The task
All of the entries below are to be copied word for word.

Input data
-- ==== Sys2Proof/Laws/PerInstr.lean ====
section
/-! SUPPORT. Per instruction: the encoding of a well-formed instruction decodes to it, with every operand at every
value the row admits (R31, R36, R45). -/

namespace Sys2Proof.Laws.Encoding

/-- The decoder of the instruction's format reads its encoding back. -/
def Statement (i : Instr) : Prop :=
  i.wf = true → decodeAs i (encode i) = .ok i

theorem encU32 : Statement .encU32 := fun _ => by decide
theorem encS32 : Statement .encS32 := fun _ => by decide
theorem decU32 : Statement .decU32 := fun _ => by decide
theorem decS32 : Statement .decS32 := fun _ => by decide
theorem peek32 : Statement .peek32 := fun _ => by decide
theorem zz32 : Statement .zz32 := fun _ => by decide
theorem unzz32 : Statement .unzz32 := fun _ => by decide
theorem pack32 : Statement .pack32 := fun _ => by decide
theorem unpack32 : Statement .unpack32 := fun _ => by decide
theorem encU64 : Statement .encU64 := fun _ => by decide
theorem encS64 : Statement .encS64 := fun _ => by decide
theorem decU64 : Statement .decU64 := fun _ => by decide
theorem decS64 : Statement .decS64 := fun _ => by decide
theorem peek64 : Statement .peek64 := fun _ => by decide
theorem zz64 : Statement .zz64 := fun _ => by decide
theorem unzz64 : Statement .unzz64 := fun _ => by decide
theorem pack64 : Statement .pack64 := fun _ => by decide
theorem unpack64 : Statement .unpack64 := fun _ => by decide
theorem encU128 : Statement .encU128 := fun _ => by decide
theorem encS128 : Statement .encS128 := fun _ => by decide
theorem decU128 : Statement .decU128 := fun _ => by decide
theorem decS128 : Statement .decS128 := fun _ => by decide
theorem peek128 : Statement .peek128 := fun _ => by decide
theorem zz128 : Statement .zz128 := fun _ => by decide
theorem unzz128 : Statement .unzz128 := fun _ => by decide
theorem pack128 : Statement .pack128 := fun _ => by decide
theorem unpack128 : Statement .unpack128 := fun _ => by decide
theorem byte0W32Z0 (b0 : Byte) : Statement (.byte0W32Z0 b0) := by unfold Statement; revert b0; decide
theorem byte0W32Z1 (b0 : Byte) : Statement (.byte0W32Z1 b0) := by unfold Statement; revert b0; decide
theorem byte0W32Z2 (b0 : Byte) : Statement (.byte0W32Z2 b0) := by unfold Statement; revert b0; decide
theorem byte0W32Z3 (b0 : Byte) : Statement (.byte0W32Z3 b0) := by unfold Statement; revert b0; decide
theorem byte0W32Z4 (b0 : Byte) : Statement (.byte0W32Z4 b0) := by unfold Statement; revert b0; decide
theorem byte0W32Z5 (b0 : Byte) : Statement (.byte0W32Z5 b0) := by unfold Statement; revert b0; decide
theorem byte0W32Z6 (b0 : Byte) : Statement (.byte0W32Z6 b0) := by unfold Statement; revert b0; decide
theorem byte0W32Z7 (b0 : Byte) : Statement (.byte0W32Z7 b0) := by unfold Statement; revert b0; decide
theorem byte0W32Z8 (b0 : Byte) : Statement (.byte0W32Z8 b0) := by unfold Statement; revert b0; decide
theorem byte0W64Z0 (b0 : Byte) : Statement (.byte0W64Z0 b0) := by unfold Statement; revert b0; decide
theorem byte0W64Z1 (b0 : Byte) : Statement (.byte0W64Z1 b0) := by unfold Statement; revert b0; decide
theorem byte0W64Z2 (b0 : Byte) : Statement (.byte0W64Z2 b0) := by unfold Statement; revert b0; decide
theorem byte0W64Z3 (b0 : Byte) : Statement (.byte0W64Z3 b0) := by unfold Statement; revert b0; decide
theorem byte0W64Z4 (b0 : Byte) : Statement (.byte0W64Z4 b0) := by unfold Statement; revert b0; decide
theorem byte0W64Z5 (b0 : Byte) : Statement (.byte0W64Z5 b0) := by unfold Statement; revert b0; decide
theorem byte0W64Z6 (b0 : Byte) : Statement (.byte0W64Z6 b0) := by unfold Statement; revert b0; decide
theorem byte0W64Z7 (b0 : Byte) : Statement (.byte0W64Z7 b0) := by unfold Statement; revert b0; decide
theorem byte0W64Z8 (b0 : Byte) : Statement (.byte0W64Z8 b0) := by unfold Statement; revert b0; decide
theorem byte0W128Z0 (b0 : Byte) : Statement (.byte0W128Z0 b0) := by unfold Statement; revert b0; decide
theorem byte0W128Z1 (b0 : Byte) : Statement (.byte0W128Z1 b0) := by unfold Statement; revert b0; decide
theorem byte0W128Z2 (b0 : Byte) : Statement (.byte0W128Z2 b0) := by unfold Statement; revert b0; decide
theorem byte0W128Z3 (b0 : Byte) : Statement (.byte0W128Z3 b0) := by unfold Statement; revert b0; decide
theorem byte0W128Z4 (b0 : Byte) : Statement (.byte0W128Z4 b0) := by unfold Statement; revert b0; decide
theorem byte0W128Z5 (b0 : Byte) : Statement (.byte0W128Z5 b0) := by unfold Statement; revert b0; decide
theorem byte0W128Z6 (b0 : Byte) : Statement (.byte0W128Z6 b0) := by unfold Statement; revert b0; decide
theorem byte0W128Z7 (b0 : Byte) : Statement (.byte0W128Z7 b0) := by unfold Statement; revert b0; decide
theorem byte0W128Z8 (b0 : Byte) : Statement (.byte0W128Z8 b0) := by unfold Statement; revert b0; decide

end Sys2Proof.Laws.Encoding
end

Output for this exercise
-- ==== Sys2Proof/Laws/PerInstr.lean ====
section
/-! SUPPORT. Per instruction: the encoding of a well-formed instruction decodes to it, with every operand at every
value the row admits (R31, R36, R45). -/

namespace Sys2Proof.Laws.Encoding

/-- The decoder of the instruction's format reads its encoding back. -/
def Statement (i : Instr) : Prop :=
  i.wf = true → decodeAs i (encode i) = .ok i

theorem encU32 : Statement .encU32 := fun _ => by decide
theorem encS32 : Statement .encS32 := fun _ => by decide
theorem decU32 : Statement .decU32 := fun _ => by decide
theorem decS32 : Statement .decS32 := fun _ => by decide
theorem peek32 : Statement .peek32 := fun _ => by decide
theorem zz32 : Statement .zz32 := fun _ => by decide
theorem unzz32 : Statement .unzz32 := fun _ => by decide
theorem pack32 : Statement .pack32 := fun _ => by decide
theorem unpack32 : Statement .unpack32 := fun _ => by decide
theorem encU64 : Statement .encU64 := fun _ => by decide
theorem encS64 : Statement .encS64 := fun _ => by decide
theorem decU64 : Statement .decU64 := fun _ => by decide
theorem decS64 : Statement .decS64 := fun _ => by decide
theorem peek64 : Statement .peek64 := fun _ => by decide
theorem zz64 : Statement .zz64 := fun _ => by decide
theorem unzz64 : Statement .unzz64 := fun _ => by decide
theorem pack64 : Statement .pack64 := fun _ => by decide
theorem unpack64 : Statement .unpack64 := fun _ => by decide
theorem encU128 : Statement .encU128 := fun _ => by decide
theorem encS128 : Statement .encS128 := fun _ => by decide
theorem decU128 : Statement .decU128 := fun _ => by decide
theorem decS128 : Statement .decS128 := fun _ => by decide
theorem peek128 : Statement .peek128 := fun _ => by decide
theorem zz128 : Statement .zz128 := fun _ => by decide
theorem unzz128 : Statement .unzz128 := fun _ => by decide
theorem pack128 : Statement .pack128 := fun _ => by decide
theorem unpack128 : Statement .unpack128 := fun _ => by decide
theorem byte0W32Z0 (b0 : Byte) : Statement (.byte0W32Z0 b0) := by unfold Statement; revert b0; decide
theorem byte0W32Z1 (b0 : Byte) : Statement (.byte0W32Z1 b0) := by unfold Statement; revert b0; decide
theorem byte0W32Z2 (b0 : Byte) : Statement (.byte0W32Z2 b0) := by unfold Statement; revert b0; decide
theorem byte0W32Z3 (b0 : Byte) : Statement (.byte0W32Z3 b0) := by unfold Statement; revert b0; decide
theorem byte0W32Z4 (b0 : Byte) : Statement (.byte0W32Z4 b0) := by unfold Statement; revert b0; decide
theorem byte0W32Z5 (b0 : Byte) : Statement (.byte0W32Z5 b0) := by unfold Statement; revert b0; decide
theorem byte0W32Z6 (b0 : Byte) : Statement (.byte0W32Z6 b0) := by unfold Statement; revert b0; decide
theorem byte0W32Z7 (b0 : Byte) : Statement (.byte0W32Z7 b0) := by unfold Statement; revert b0; decide
theorem byte0W32Z8 (b0 : Byte) : Statement (.byte0W32Z8 b0) := by unfold Statement; revert b0; decide
theorem byte0W64Z0 (b0 : Byte) : Statement (.byte0W64Z0 b0) := by unfold Statement; revert b0; decide
theorem byte0W64Z1 (b0 : Byte) : Statement (.byte0W64Z1 b0) := by unfold Statement; revert b0; decide
theorem byte0W64Z2 (b0 : Byte) : Statement (.byte0W64Z2 b0) := by unfold Statement; revert b0; decide
theorem byte0W64Z3 (b0 : Byte) : Statement (.byte0W64Z3 b0) := by unfold Statement; revert b0; decide
theorem byte0W64Z4 (b0 : Byte) : Statement (.byte0W64Z4 b0) := by unfold Statement; revert b0; decide
theorem byte0W64Z5 (b0 : Byte) : Statement (.byte0W64Z5 b0) := by unfold Statement; revert b0; decide
theorem byte0W64Z6 (b0 : Byte) : Statement (.byte0W64Z6 b0) := by unfold Statement; revert b0; decide
theorem byte0W64Z7 (b0 : Byte) : Statement (.byte0W64Z7 b0) := by unfold Statement; revert b0; decide
theorem byte0W64Z8 (b0 : Byte) : Statement (.byte0W64Z8 b0) := by unfold Statement; revert b0; decide
theorem byte0W128Z0 (b0 : Byte) : Statement (.byte0W128Z0 b0) := by unfold Statement; revert b0; decide
theorem byte0W128Z1 (b0 : Byte) : Statement (.byte0W128Z1 b0) := by unfold Statement; revert b0; decide
theorem byte0W128Z2 (b0 : Byte) : Statement (.byte0W128Z2 b0) := by unfold Statement; revert b0; decide
theorem byte0W128Z3 (b0 : Byte) : Statement (.byte0W128Z3 b0) := by unfold Statement; revert b0; decide
theorem byte0W128Z4 (b0 : Byte) : Statement (.byte0W128Z4 b0) := by unfold Statement; revert b0; decide
theorem byte0W128Z5 (b0 : Byte) : Statement (.byte0W128Z5 b0) := by unfold Statement; revert b0; decide
theorem byte0W128Z6 (b0 : Byte) : Statement (.byte0W128Z6 b0) := by unfold Statement; revert b0; decide
theorem byte0W128Z7 (b0 : Byte) : Statement (.byte0W128Z7 b0) := by unfold Statement; revert b0; decide
theorem byte0W128Z8 (b0 : Byte) : Statement (.byte0W128Z8 b0) := by unfold Statement; revert b0; decide

end Sys2Proof.Laws.Encoding
end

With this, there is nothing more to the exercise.